--- ENTRIES SUPPLIED Enclosed Below ---

-- ==== Sys2Proof/Machine/Names.lean ====
section
/-! DEFINITION. What a slot operation names and writes, read off its fields: the registers it names (R29, R64, R142,
R196, R219, R290), its exposed writes with their latencies (R127, R130), its asynchronous class (R28) and its issue
occupancy (R130, R270). -/

namespace Sys2Proof.Machine

/-- A class of registers with a descriptor's maximum (R12, R124 rule 3). -/
inductive RegClass where
  | s | v | h | c | ka
  deriving DecidableEq, Repr

/-- A register named: its class and number, and the bit ranges (lowest bit, width) of the field that decide it. -/
structure Name where
  cls : RegClass
  n : Nat
  on : List (Nat × Nat)
  deriving DecidableEq, Repr

/-- A scalar named by a 6-bit field at bit lo, and one named implicitly. -/
def nS (lo : Nat) (x : BitVec 6) : Name := ⟨.s, x.toNat, [(lo, 6)]⟩
def nSi (n : Nat) : Name := ⟨.s, n, []⟩
/-- n vector registers from d, a 7-bit field at bit lo; `more` lists the other ranges that decide how many, of which the first
does not depend. -/
def nV (lo : Nat) (d : BitVec 7) (n : Nat) (more : List (Nat × Nat) := []) : List Name :=
  (List.range n).map fun i => ⟨.v, d.toNat + i, (lo, 7) :: if i = 0 then [] else more⟩
/-- A hypervector named by a 4-bit field. -/
def nH (lo : Nat) (x : BitVec 4) : Name := ⟨.h, x.toNat, [(lo, 4)]⟩
/-- What a scalar operand code names (R114). -/
def nSop (lo : Nat) (x : BitVec 8) : List Name := if x.toNat < 0x40 then [⟨.s, x.toNat, [(lo, 8)]⟩] else []
/-- What a vector operand code names (R114). -/
def nVop (lo : Nat) (x : BitVec 8) : List Name :=
  if x.toNat < 0x80 then [⟨.v, x.toNat, [(lo, 8)]⟩]
  else if x.toNat < 0xC0 then [⟨.s, x.toNat - 0x80, [(lo, 8)]⟩] else []
/-- A vector destination of class VR. -/
def nVd (f : R3) : Name := ⟨.v, f.d.toNat, [(23, 8)]⟩
/-- An accumulator chosen by c (R196). -/
def nKa (f : R3) : Name := ⟨.ka, f.c.toNat, [(0, 7)]⟩
/-- Names of the two-source scalar operations: b is an immediate when i is 1. -/
def namesS2 (f : R3) : List Name :=
  nSop 23 f.d ++ nSop 15 f.a ++ (if f.variant.getLsbD 0 then [] else (nSop 7 f.b).map fun n => { n with on := (36, 1) :: n.on })
def namesS3 (f : R3) : List Name := nSop 23 f.d ++ nSop 15 f.a ++ nSop 7 f.b
/-- Names of a vector operation with d, a and b, or d and a. -/
def namesV2 (f : R3) : List Name := nVd f :: (nVop 15 f.a ++ nVop 7 f.b)
def namesV1 (f : R3) : List Name := nVd f :: nVop 15 f.a
def namesVI (f : VI) : List Name := nV 24 f.d 1 ++ nVop 16 f.a
/-- Names of class LA: the group from d, the offset a, the base. -/
def namesLA (f : LA) (n : Nat) : List Name := nV 24 f.d n [(36, 4)] ++ nV 17 f.a 1 ++ [nS 11 f.base]
def namesXD (f : XD) (tok sa sb sc : Bool) : List Name :=
  (if tok then [nS 25 f.tok] else []) ++ (if sa then [nS 19 f.sa] else []) ++ (if sb then [nS 13 f.sb] else []) ++
    if sc then [nS 7 f.sc] else []
/-- Registers of a PCVTn: source and target groups and the scales (R208). Each group has its first register whatever the
selectors read; the target decides which group is the wide one, and both selectors how many the narrow one has (R143). -/
def namesPcvt (n : Nat) (f : VC) : List Name :=
  let m := max 1 (pcvtNarrow n f)
  let tgt := [(5, 5)]
  let sels := [(0, 5), (5, 5)]
  (if selP8 f.tgt then nV 17 f.a n tgt ++ nV 24 f.d m sels else nV 17 f.a m sels ++ nV 24 f.d n tgt) ++ nV 10 f.sc 1

/-- Every register a slot operation names, but for those of WAITT and the `h15` of HTHR. -/
def names : Instr → List Name
  | .call _ => [nSi 63]
  | .ret f => [nS 24 f.a]
  | .mark f => [nS 24 f.a, nS 18 f.b]
  | .trap _ => [nSi 62, nSi 63]
  | .waitt f =>
    let tok (i lo : Nat) (t : BitVec 6) : List Name :=
      if f.enable.getLsbD i then [⟨.s, t.toNat, [(32 + i, 1), (lo, 6)]⟩] else []
    tok 0 0 f.t0 ++ tok 1 6 f.t1 ++ tok 2 12 f.t2 ++ tok 3 18 f.t3
  | .barw f => [nS 30 f.phase, nS 24 f.addr]
  | .bara f => [nS 30 f.d, nS 24 f.a, nS 18 f.b]
  | .csync f | .rdcnt f | .sysrd f => [nS 30 f.d]
  | .gust f => [nS 30 f.d, nS 24 f.a]
  | .syswr f | .intreq f | .dtinv f => [nS 24 f.a]
  | .sAdd f | .sSub f | .sMul f | .mulh f | .sAnd f | .sOr f | .sXor f | .andn f | .sShl f | .sShr f | .sSar f
  | .rotl f | .sMin f | .sMax f | .cmp f => namesS2 f
  | .sSel f | .lea f | .bfx f | .bfi f => namesS3 f
  | .clz f | .popc f | .movq f => nSop 23 f.d ++ nSop 15 f.a
  | .movv f => nSop 23 f.d ++ nVop 15 f.a
  | .srd f => nSop 23 f.d
  | .swr f => nSop 15 f.a
  | .li f | .liS f | .liHi f => [nS 32 f.d]
  | .iadd _ f | .isub _ f | .imul _ f | .imin _ f | .imax _ f | .vAnd _ f | .vOr _ f | .vXor _ f | .vShl _ f
  | .vShr _ f | .vSar _ f | .fadd _ f | .fsub _ f | .fmul _ f | .fmin _ f | .fmax _ f | .vSel _ f | .perm _ f =>
    namesV2 f
  | .imad _ f | .ffma _ f => namesV2 f ++ nV 0 f.c 1
  | .iabs _ f | .fclass _ f | .mov _ f | .bcast _ f | .rowshUp _ f | .rowshDown _ f | .trans _ f | .vredAdd _ f
  | .vredMax _ f | .rngb _ f | .kscan _ f => namesV1 f
  | .icmp _ f | .fcmp _ f => nVop 15 f.a ++ nVop 7 f.b
  | .qpop _ f | .rngu _ f => [nVd f]
  | .krd _ f => [nVd f, nKa f]
  | .kclr _ f => [nKa f]
  | .kacc _ f => nKa f :: nVop 15 f.a
  | .kmac _ f => nKa f :: (nVop 15 f.a ++ nVop 7 f.b)
  | .iaddImm _ f | .isubImm _ f | .imulImm _ f | .vAndImm _ f | .vOrImm _ f | .vXorImm _ f | .vShlImm _ f
  | .vShrImm _ f | .vSarImm _ f => namesVI f
  | .movImm _ f => nV 24 f.d 1
  | .cvt _ f => nV 24 f.d 1 ++ nV 17 f.a 1
  | .pcvt2 _ f => namesPcvt 2 f
  | .pcvt4 _ f => namesPcvt 4 f
  | .pcvt8 _ f => namesPcvt 8 f
  | .exp2 f | .exp f | .log2 f | .rcp f | .rsqrt f | .sqrt f | .sin f | .cos f | .tanh f | .sigm f | .gelu f
  | .smax f => nV 24 f.d 1 ++ nV 17 f.a 1
  | .rstat f => nV 24 f.d 2 ++ nV 17 f.a 1
  | .mprg f | .smaxM f => nV 24 f.d 1 ++ nV 17 f.a 1 ++ nV 10 f.b 1
  | .rnormRms f | .rnormLayer f => nV 24 f.d 1 ++ nV 17 f.a 1 ++ nV 10 f.b 2
  | .ldst f => [nS 27 f.sa]
  | .mloop f => [nS 27 f.sa, nS 21 f.sb]
  | .mcfgAcc f | .mcfgFwd f | .mcvt f => [nS 24 f.sa, nS 18 f.sb]
  | .madv f | .mzero f => [nS 24 f.sa]
  | .ld f | .st f => namesLA f (regsOf (widthOf f.variant))
  | .ldu f | .stu f => nV 24 f.d (regsOf (widthOf f.variant)) [(36, 4)] ++ [nS 11 f.base]
  | .pf f => [nS 11 f.base]
  | .ldb f | .stb f => nV 24 f.d 1 ++ [nS 18 f.base]
  | .aadd f | .amin f | .amax f | .aand f | .aor f | .axor f | .axchg f => namesLA f (regsOf (atomWidth f))
  | .afadd f => namesLA f 1
  | .acas f => namesLA f (2 * regsOf (4 * 2 ^ f.variant.toNat))
  | .copy f | .copyr f | .tbld f | .get f => namesXD f true true true false
  | .gath f | .put f => namesXD f true true true true
  | .resv f | .signalSet f | .signalAdd f => namesXD f false true true false
  | .launch f => namesXD f true true false false
  | .hld f => [nS 25 f.s, nH 21 f.hd]
  | .hst f => [nS 25 f.s, nH 17 f.ha]
  | .hmov f | .hperm f => [nH 21 f.hd, nH 17 f.ha]
  | .hbind f => [nH 21 f.hd, nH 17 f.ha, nH 13 f.hb]
  | .hbun f => [nH 17 f.ha, ⟨.c, bitsN f.imm 5 4, [(4, 2)]⟩]
  | .hthr f => [nH 21 f.hd, ⟨.c, bitsN f.imm 1 0, [(0, 2)]⟩]
  | .hclrc f => [⟨.c, bitsN f.imm 1 0, [(0, 2)]⟩]
  | .hrand f => [nH 21 f.hd]
  | .hdist f => [nS 25 f.s, nH 17 f.ha, nH 13 f.hb]
  | .htie f => [nS 25 f.s, ⟨.c, bitsN f.imm 1 0, [(0, 2)]⟩]
  | .hnear f => [nS 25 f.tok, nS 19 f.sd, nH 15 f.h]
  | _ => []

/-- The maximum a descriptor gives a class (R12), and the allotment of a warp (R64); scalars are always held. -/
def Block.maxOf (b : Block) : RegClass → Nat
  | .s => b.maxS | .v => b.maxV | .h => b.maxH | .c => b.maxC | .ka => b.maxK
def Warp.heldOf (w : Warp) : RegClass → Nat
  | .s => 64 | .v => w.curV | .h => w.curH | .c => w.curC | .ka => w.curK

/-- A register that an exposed write changes, by name (R127, R188). -/
inductive RegKey where
  | s (n : Nat) | p (n : Nat) | q (n : Nat) | v (n : Nat) | h (n : Nat) | c (n : Nat) | ka (n : Nat) | sp (n : Nat)
  | special (n : Nat) | fl
  deriving DecidableEq, Repr

/-- The key of a scalar operand code as a destination. -/
def keyOp (x : BitVec 8) : RegKey :=
  if x.toNat < 0x40 then .s x.toNat else if x.toNat < 0x50 then .p (x.toNat - 0x40) else .q (x.toNat - 0x50)
/-- The registers an SWR writes, one latency 1 write (R188). -/
def swrKeys (i : Nat) : List RegKey :=
  if i = 0x12 then (List.range 16).map .p else if i = 0x11 then (List.range 8).map .sp else [.special i]
/-- n vector registers from d. -/
def keysV (d : BitVec 7) (n : Nat) : List RegKey := (List.range n).map fun i => .v (d.toNat + i)

/-- The exposed writes of an operation: each entry's registers and its latency (R130). `group` says whether the block is
of a co-scheduled group, in which case a CSYNC waits. -/
def exposedWrites (group : Bool) : Instr → List (List RegKey × Nat)
  | .call _ => [([.s 63], 1)]
  | .bara f | .gust f | .rdcnt f | .sysrd f => [([.s f.d.toNat], 1)]
  | .csync f => if group then [] else [([.s f.d.toNat], 1)]
  | .grow f | .shrink f => [([.p (f.d.toNat % 16)], 1)]
  | .sAdd f | .sSub f | .sMul f | .mulh f | .sAnd f | .sOr f | .sXor f | .andn f | .sShl f | .sShr f | .sSar f
  | .rotl f | .sMin f | .sMax f | .cmp f | .plog f | .sSel f | .lea f | .bfx f | .bfi f | .clz f | .popc f | .movv f
  | .movq f | .srd f => [([keyOp f.d], 1)]
  | .swr f => [(swrKeys f.b.toNat, 1)]
  | .li f | .liS f | .liHi f => [([.s f.d.toNat], 1)]
  | .iadd _ f | .isub _ f | .imul _ f | .imad _ f | .imin _ f | .imax _ f | .iabs _ f | .vAnd _ f | .vOr _ f
  | .vXor _ f | .vShl _ f | .vShr _ f | .vSar _ f | .vSel _ f | .mov _ f | .bcast _ f | .qpop _ f =>
    [([.v f.d.toNat], 2)]
  | .icmp _ f => [([.q f.d.toNat], 2)]
  | .iaddImm _ f | .isubImm _ f | .imulImm _ f | .vAndImm _ f | .vOrImm _ f | .vXorImm _ f | .vShlImm _ f
  | .vShrImm _ f | .vSarImm _ f | .movImm _ f => [([.v f.d.toNat], 2)]
  | .fadd _ f | .fsub _ f | .fmul _ f | .ffma _ f | .fmin _ f | .fmax _ f | .fclass _ f | .vredAdd _ f
  | .vredMax _ f => [([.v f.d.toNat], 4)]
  | .fcmp _ f => [([.q f.d.toNat], 4)]
  | .perm _ f | .rowshUp _ f | .rowshDown _ f | .trans _ f | .rngu _ f | .rngb _ f => [([.v f.d.toNat], 3)]
  | .cvt _ f => [([.v f.d.toNat], 4)]
  | .pcvt2 _ f => (keysV f.d (if selP8 f.tgt then pcvtNarrow 2 f else 2)).map fun k => ([k], 4)
  | .pcvt4 _ f => (keysV f.d (if selP8 f.tgt then pcvtNarrow 4 f else 4)).map fun k => ([k], 4)
  | .pcvt8 _ f => (keysV f.d (if selP8 f.tgt then pcvtNarrow 8 f else 8)).map fun k => ([k], 4)
  | .kclr _ f | .kacc _ f | .kmac _ f => [([.ka f.c.toNat], 2)]
  | .krd _ f | .kscan _ f => [([.v f.d.toNat], 6)]
  | .exp2 f | .exp f | .log2 f | .rcp f | .rsqrt f | .sqrt f | .sin f | .cos f | .tanh f | .sigm f | .gelu f
  | .mprg f => [([.v f.d.toNat], 10)]
  | .smax f | .smaxM f | .rnormRms f | .rnormLayer f => [([.v f.d.toNat], 24)]
  | .rstat f => (keysV f.d 2).map fun k => ([k], 24)
  | .madv _ => [([.fl], 6)]
  | .hmov f | .hbind f | .hperm f => [([.h f.hd.toNat], 2)]
  | .hthr f => [([.h f.hd.toNat], 3)]
  | .hbun f => [([.c (bitsN f.imm 5 4)], 3)]
  | .hdist f => [([.s f.s.toNat], 6)]
  | _ => []

/-- The class an operation counts in when it issues (R28, R292). -/
def asyncClass : Instr → Option OpClass
  | .ld _ | .ldu _ | .ldb _ | .aadd _ | .afadd _ | .amin _ | .amax _ | .aand _ | .aor _ | .axor _ | .axchg _ | .acas _
  | .hld _ | .hrand _ | .htie _ | .hnear _ => some .load
  | .st _ | .stu _ | .stb _ | .hst _ | .hclrc _ => some .store
  | .copy _ | .copyr _ | .gath _ | .tbld _ | .put _ | .get _ | .signalSet _ | .signalAdd _ | .launch _ => some .copy
  | .ldst _ | .mloop _ | .mzero _ | .mcvt _ => some .tile
  | _ => none

/-- Bundles for which an operation occupies F issue (R130, R285); 0 for one that is not of F. -/
def fOccupancy : Instr → Nat
  | .exp2 _ | .exp _ | .log2 _ | .rcp _ | .rsqrt _ | .sqrt _ | .sin _ | .cos _ | .tanh _ | .sigm _ | .gelu _
  | .mprg _ => 4
  | .rstat _ | .smax _ | .smaxM _ | .rnormRms _ | .rnormLayer _ => 8
  | .tswap _ => 1
  | _ => 0

/-- A row that the filter admits only for a supervisor kernel (R124 rule 5), and what the descriptor must declare
(rule 6). -/
def isPrivileged : Instr → Bool
  | .sysrd _ | .syswr _ | .intreq _ | .dtinv _ | .eret _ | .freezeStop _ | .freezeResume _ | .freezeSave _ => true
  | _ => false
def Block.declares (b : Block) (sl : Slot) : Instr → Bool
  | .mprg _ => b.usesFmicro
  | .clkdiv _ => b.usesClock
  | _ => (sl != .m || b.usesM) && (sl != .h || b.usesH)

/-- Transfers of control, head waits, and what stands only in the last bundle (R126 rules 2, 3 and 4). -/
def isTransfer : Instr → Bool
  | .bra _ | .brc _ | .brcN _ | .brdAny _ | .brdAll _ | .brdNone _ | .call _ | .ret _ | .loop _ | .mark _ | .join _
  | .trap _ | .exit _ | .eret _ => true
  | _ => false
def isHeadWait : Instr → Bool
  | .wait _ | .waitt _ | .barw _ => true
  | _ => false
def isLastOnly : Instr → Bool
  | .grow _ | .shrink _ | .clkdiv _ | .csync _ | .tswap _ => true
  | _ => false

/-- Whether a vector field's source a, or b, holds operand code 0xC0 (R111). -/
def readsFl : Instr → Bool × Bool
  | .iadd _ f | .isub _ f | .imul _ f | .imad _ f | .imin _ f | .imax _ f | .vAnd _ f | .vOr _ f | .vXor _ f
  | .vShl _ f | .vShr _ f | .vSar _ f | .icmp _ f | .fadd _ f | .fsub _ f | .fmul _ f | .ffma _ f | .fmin _ f
  | .fmax _ f | .fcmp _ f | .vSel _ f | .perm _ f | .kmac _ f => (f.a == 0xC0, f.b == 0xC0)
  | .iabs _ f | .fclass _ f | .mov _ f | .bcast _ f | .rowshUp _ f | .rowshDown _ f | .trans _ f | .vredAdd _ f
  | .vredMax _ f | .rngb _ f | .kacc _ f | .kscan _ f => (f.a == 0xC0, false)
  | .iaddImm _ f | .isubImm _ f | .imulImm _ f | .vAndImm _ f | .vOrImm _ f | .vXorImm _ f | .vShlImm _ f
  | .vShrImm _ f | .vSarImm _ f => (f.a == 0xC0, false)
  | _ => (false, false)

end Sys2Proof.Machine
end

--- End of Enclosed ENTRIES SUPPLIED ---

Look back at the entries above and repeat, unchanged, every line from the line holding "62, nSi 63]" through the line holding "nKa f :: nVop 15 f.a".

RESULT BELOW
  | .trap _ => [nSi 62, nSi 63]
  | .waitt f =>
    let tok (i lo : Nat) (t : BitVec 6) : List Name :=
      if f.enable.getLsbD i then [⟨.s, t.toNat, [(32 + i, 1), (lo, 6)]⟩] else []
    tok 0 0 f.t0 ++ tok 1 6 f.t1 ++ tok 2 12 f.t2 ++ tok 3 18 f.t3
  | .barw f => [nS 30 f.phase, nS 24 f.addr]
  | .bara f => [nS 30 f.d, nS 24 f.a, nS 18 f.b]
  | .csync f | .rdcnt f | .sysrd f => [nS 30 f.d]
  | .gust f => [nS 30 f.d, nS 24 f.a]
  | .syswr f | .intreq f | .dtinv f => [nS 24 f.a]
  | .sAdd f | .sSub f | .sMul f | .mulh f | .sAnd f | .sOr f | .sXor f | .andn f | .sShl f | .sShr f | .sSar f
  | .rotl f | .sMin f | .sMax f | .cmp f => namesS2 f
  | .sSel f | .lea f | .bfx f | .bfi f => namesS3 f
  | .clz f | .popc f | .movq f => nSop 23 f.d ++ nSop 15 f.a
  | .movv f => nSop 23 f.d ++ nVop 15 f.a
  | .srd f => nSop 23 f.d
  | .swr f => nSop 15 f.a
  | .li f | .liS f | .liHi f => [nS 32 f.d]
  | .iadd _ f | .isub _ f | .imul _ f | .imin _ f | .imax _ f | .vAnd _ f | .vOr _ f | .vXor _ f | .vShl _ f
  | .vShr _ f | .vSar _ f | .fadd _ f | .fsub _ f | .fmul _ f | .fmin _ f | .fmax _ f | .vSel _ f | .perm _ f =>
    namesV2 f
  | .imad _ f | .ffma _ f => namesV2 f ++ nV 0 f.c 1
  | .iabs _ f | .fclass _ f | .mov _ f | .bcast _ f | .rowshUp _ f | .rowshDown _ f | .trans _ f | .vredAdd _ f
  | .vredMax _ f | .rngb _ f | .kscan _ f => namesV1 f
  | .icmp _ f | .fcmp _ f => nVop 15 f.a ++ nVop 7 f.b
  | .qpop _ f | .rngu _ f => [nVd f]
  | .krd _ f => [nVd f, nKa f]
  | .kclr _ f => [nKa f]
  | .kacc _ f => nKa f :: nVop 15 f.a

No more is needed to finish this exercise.